» **Work item**
For every line in the data below that contains "wide", copy the line.

(Input Opens)

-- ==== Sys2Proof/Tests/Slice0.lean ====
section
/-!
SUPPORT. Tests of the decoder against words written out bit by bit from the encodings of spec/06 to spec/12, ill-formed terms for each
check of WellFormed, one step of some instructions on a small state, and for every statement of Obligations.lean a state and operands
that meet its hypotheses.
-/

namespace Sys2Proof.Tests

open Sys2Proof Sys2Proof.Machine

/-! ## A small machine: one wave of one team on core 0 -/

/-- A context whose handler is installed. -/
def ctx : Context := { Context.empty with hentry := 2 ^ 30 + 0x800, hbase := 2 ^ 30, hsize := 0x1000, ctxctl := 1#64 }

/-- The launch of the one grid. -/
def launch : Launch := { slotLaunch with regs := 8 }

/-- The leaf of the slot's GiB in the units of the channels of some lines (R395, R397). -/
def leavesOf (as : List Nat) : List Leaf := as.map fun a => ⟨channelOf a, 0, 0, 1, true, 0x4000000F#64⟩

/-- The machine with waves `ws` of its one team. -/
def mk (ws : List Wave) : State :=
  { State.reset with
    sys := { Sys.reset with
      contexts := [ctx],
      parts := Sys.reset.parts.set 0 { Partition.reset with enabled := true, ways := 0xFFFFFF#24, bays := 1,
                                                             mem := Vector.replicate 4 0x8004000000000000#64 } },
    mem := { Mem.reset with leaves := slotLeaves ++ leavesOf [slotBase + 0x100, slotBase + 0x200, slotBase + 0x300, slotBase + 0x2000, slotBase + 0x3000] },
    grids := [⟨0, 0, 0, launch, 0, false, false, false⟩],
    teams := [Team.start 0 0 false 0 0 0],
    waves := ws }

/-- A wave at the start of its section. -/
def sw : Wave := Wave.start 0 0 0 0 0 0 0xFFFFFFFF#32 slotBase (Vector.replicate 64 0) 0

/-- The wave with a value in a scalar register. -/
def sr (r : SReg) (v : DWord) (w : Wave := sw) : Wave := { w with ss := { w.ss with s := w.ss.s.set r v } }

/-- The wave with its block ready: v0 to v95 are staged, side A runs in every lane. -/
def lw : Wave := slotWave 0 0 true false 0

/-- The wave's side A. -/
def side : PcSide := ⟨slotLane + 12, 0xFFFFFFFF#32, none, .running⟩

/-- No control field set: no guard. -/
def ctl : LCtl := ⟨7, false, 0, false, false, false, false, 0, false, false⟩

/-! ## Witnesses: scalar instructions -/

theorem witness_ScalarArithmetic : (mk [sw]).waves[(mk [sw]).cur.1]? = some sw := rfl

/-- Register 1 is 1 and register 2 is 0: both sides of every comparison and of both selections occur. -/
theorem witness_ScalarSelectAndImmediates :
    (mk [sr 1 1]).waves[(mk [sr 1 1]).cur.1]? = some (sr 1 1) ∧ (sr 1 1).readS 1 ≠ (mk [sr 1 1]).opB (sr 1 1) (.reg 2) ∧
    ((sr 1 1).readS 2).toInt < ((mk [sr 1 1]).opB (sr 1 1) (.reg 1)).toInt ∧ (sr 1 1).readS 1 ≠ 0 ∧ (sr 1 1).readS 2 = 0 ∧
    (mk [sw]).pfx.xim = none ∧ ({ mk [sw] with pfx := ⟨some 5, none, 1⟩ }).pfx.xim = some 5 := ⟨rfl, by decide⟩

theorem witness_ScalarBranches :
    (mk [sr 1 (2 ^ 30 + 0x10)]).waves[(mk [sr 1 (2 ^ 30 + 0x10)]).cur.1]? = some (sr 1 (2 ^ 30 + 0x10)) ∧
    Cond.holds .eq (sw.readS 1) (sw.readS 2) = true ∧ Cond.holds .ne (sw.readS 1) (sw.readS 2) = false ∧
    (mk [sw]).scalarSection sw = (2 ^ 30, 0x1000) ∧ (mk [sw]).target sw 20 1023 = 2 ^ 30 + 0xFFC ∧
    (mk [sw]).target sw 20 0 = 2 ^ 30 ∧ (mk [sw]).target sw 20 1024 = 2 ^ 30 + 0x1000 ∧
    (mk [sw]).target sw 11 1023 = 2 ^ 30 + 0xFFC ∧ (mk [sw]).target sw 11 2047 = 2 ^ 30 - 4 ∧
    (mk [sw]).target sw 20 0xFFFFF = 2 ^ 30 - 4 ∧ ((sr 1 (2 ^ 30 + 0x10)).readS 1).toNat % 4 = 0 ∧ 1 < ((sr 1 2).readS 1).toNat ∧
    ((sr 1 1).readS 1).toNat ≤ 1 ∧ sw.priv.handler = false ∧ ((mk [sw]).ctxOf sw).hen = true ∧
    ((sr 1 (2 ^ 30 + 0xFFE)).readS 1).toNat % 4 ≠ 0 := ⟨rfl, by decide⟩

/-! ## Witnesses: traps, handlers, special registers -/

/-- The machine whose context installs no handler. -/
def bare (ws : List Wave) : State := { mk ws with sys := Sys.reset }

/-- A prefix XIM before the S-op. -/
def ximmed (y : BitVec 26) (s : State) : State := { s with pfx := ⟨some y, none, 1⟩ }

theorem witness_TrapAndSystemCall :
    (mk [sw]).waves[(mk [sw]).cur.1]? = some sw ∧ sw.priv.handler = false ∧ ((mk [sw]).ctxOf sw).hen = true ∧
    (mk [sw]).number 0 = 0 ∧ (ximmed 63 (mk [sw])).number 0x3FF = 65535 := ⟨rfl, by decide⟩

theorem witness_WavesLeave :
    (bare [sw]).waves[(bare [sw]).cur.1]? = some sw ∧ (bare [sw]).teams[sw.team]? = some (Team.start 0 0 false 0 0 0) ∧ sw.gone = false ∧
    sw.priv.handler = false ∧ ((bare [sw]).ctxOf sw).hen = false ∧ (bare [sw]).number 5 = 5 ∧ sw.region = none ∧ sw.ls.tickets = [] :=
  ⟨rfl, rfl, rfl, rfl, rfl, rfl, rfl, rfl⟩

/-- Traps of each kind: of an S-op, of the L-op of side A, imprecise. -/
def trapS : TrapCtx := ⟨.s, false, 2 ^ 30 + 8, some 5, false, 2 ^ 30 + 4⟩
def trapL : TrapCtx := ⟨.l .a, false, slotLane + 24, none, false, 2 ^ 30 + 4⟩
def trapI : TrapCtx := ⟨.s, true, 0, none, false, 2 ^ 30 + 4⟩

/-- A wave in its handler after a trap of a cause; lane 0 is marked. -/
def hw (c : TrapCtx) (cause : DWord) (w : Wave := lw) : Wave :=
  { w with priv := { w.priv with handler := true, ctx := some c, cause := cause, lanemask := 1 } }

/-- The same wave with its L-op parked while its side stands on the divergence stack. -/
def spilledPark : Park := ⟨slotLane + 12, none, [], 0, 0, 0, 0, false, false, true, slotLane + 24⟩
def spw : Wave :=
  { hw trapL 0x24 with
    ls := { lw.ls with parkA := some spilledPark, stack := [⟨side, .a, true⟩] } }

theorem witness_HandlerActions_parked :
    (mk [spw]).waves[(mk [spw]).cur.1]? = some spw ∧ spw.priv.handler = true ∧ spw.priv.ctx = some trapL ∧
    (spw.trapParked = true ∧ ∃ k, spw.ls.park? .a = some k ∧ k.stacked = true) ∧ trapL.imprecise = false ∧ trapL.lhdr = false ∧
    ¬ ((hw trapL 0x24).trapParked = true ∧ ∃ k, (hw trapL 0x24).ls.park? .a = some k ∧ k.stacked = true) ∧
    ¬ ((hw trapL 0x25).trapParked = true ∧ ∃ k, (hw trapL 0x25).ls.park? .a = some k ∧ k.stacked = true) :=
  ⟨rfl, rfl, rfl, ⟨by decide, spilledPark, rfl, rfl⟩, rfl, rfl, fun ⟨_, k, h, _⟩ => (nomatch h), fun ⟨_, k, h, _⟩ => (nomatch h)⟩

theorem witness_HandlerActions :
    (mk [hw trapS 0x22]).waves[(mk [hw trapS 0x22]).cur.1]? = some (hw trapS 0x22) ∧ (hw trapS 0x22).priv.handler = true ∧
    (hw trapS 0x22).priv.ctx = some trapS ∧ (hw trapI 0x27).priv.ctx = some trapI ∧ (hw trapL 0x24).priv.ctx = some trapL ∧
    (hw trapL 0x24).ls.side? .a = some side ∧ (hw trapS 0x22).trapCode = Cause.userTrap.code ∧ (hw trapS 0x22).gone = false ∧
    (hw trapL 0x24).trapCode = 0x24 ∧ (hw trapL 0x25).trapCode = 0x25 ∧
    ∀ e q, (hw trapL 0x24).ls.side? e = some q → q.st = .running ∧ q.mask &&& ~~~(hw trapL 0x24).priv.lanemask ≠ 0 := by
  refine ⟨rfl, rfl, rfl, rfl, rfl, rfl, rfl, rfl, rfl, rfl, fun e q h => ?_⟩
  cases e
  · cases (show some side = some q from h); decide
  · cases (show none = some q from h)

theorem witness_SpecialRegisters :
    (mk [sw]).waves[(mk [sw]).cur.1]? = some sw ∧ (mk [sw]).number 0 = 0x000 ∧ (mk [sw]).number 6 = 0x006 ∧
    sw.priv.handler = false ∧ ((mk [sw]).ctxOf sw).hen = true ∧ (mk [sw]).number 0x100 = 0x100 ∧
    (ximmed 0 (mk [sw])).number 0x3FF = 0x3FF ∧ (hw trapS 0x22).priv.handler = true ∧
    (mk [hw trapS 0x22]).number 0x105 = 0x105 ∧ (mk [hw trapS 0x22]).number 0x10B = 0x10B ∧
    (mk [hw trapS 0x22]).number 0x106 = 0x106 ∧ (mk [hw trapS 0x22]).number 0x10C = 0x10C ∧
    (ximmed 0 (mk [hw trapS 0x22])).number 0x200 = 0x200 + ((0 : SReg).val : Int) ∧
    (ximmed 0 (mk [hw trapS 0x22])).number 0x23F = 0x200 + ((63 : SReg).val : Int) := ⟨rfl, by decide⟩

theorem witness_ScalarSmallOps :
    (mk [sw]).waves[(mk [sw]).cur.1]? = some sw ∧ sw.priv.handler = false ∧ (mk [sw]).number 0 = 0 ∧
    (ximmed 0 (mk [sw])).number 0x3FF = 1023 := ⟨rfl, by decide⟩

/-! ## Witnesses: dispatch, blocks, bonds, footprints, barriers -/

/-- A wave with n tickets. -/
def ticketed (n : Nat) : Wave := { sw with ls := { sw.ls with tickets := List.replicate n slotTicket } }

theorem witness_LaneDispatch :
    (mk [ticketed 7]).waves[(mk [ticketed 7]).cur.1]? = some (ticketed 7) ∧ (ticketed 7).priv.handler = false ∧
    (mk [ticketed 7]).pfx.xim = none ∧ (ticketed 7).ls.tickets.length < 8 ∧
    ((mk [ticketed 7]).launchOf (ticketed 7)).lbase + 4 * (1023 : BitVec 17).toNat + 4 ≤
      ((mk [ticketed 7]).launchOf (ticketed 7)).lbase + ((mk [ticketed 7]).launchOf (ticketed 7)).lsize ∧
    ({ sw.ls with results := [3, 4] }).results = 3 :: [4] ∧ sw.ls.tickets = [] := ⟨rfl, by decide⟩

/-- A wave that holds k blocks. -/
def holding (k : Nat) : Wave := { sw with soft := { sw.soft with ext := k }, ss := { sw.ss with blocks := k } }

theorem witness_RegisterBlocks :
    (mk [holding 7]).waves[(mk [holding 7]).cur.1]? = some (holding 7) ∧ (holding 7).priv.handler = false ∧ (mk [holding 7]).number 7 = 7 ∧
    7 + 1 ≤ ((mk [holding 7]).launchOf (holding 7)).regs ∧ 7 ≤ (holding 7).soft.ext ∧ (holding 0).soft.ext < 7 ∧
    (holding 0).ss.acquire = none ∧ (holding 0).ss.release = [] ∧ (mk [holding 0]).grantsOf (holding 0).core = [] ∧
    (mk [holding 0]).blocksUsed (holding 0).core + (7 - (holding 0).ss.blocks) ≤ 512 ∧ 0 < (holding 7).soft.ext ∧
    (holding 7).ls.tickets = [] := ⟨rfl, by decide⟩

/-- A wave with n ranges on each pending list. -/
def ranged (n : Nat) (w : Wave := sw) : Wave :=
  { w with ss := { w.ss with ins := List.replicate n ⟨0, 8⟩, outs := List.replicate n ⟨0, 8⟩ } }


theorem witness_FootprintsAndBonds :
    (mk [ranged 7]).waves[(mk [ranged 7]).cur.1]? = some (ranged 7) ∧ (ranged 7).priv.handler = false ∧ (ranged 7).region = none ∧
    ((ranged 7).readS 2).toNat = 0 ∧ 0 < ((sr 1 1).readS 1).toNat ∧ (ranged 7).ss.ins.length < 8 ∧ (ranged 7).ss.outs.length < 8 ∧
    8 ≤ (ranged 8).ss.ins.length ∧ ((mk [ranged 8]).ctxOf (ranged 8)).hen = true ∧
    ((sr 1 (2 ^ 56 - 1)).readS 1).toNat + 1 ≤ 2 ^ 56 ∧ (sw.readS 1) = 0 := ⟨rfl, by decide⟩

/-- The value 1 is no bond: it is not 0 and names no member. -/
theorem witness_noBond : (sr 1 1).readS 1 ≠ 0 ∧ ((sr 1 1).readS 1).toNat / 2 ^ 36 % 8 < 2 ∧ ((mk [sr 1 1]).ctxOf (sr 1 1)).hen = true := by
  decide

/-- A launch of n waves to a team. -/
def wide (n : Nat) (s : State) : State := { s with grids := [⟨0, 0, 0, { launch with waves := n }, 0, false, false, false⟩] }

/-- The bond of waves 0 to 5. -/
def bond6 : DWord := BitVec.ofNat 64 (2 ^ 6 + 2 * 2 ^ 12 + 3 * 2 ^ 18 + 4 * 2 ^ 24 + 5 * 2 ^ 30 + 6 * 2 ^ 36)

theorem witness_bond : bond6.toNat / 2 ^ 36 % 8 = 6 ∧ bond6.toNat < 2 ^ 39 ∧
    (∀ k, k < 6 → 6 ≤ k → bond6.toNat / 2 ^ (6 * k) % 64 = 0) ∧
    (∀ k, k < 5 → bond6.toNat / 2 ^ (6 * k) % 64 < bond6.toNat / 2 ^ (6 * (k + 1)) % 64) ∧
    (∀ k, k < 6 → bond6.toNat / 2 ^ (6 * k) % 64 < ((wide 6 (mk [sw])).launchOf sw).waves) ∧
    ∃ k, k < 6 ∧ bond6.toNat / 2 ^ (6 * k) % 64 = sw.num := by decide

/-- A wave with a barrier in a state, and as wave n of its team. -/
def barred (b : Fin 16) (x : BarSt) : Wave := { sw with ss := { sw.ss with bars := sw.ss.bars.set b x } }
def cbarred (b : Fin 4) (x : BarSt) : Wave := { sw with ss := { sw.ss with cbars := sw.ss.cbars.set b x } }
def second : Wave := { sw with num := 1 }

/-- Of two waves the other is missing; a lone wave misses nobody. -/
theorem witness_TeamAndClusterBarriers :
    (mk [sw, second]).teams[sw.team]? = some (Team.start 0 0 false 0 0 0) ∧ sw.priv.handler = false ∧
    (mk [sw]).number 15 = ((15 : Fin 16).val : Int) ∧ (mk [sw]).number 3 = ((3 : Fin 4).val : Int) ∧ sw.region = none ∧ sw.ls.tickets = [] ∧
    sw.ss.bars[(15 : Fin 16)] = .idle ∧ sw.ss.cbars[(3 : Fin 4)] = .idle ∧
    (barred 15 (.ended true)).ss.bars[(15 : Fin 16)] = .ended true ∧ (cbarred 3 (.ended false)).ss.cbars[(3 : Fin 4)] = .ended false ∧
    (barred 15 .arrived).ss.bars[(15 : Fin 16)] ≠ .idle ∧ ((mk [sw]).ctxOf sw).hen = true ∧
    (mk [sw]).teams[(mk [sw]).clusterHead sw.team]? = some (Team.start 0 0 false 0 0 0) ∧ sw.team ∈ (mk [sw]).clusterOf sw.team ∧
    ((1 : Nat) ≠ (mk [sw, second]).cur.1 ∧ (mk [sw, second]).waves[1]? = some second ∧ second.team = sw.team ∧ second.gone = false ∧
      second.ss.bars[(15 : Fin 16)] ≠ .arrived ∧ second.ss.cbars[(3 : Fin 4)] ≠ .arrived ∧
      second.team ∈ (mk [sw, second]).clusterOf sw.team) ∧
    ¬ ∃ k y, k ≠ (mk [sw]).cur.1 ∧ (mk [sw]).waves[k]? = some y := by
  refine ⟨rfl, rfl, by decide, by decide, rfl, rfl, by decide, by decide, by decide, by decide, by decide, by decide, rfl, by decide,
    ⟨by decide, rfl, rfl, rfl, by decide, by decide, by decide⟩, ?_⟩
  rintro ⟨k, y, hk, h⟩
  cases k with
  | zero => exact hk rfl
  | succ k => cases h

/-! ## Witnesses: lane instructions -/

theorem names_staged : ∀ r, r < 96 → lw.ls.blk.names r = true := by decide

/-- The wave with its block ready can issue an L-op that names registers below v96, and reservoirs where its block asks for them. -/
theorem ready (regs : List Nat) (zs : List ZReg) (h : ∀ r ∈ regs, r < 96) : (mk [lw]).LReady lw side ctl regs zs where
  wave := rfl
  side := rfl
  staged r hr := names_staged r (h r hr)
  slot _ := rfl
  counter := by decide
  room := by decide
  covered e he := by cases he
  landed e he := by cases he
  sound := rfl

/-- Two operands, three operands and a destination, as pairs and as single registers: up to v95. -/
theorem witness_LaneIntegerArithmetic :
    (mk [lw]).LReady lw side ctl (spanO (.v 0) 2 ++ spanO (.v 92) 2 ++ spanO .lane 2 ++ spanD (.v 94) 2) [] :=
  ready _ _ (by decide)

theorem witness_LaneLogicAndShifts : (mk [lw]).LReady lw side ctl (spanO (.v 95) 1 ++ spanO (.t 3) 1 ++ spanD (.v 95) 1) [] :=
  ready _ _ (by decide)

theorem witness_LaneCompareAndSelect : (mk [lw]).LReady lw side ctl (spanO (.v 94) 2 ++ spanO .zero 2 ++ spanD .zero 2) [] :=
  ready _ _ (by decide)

(Input Closes)

» **Answer below**
def wide (n : Nat) (s : State) : State := { s with grids := [⟨0, 0, 0, { launch with waves := n }, 0, false, false, false⟩] }
    (∀ k, k < 6 → bond6.toNat / 2 ^ (6 * k) % 64 < ((wide 6 (mk [sw])).launchOf sw).waves) ∧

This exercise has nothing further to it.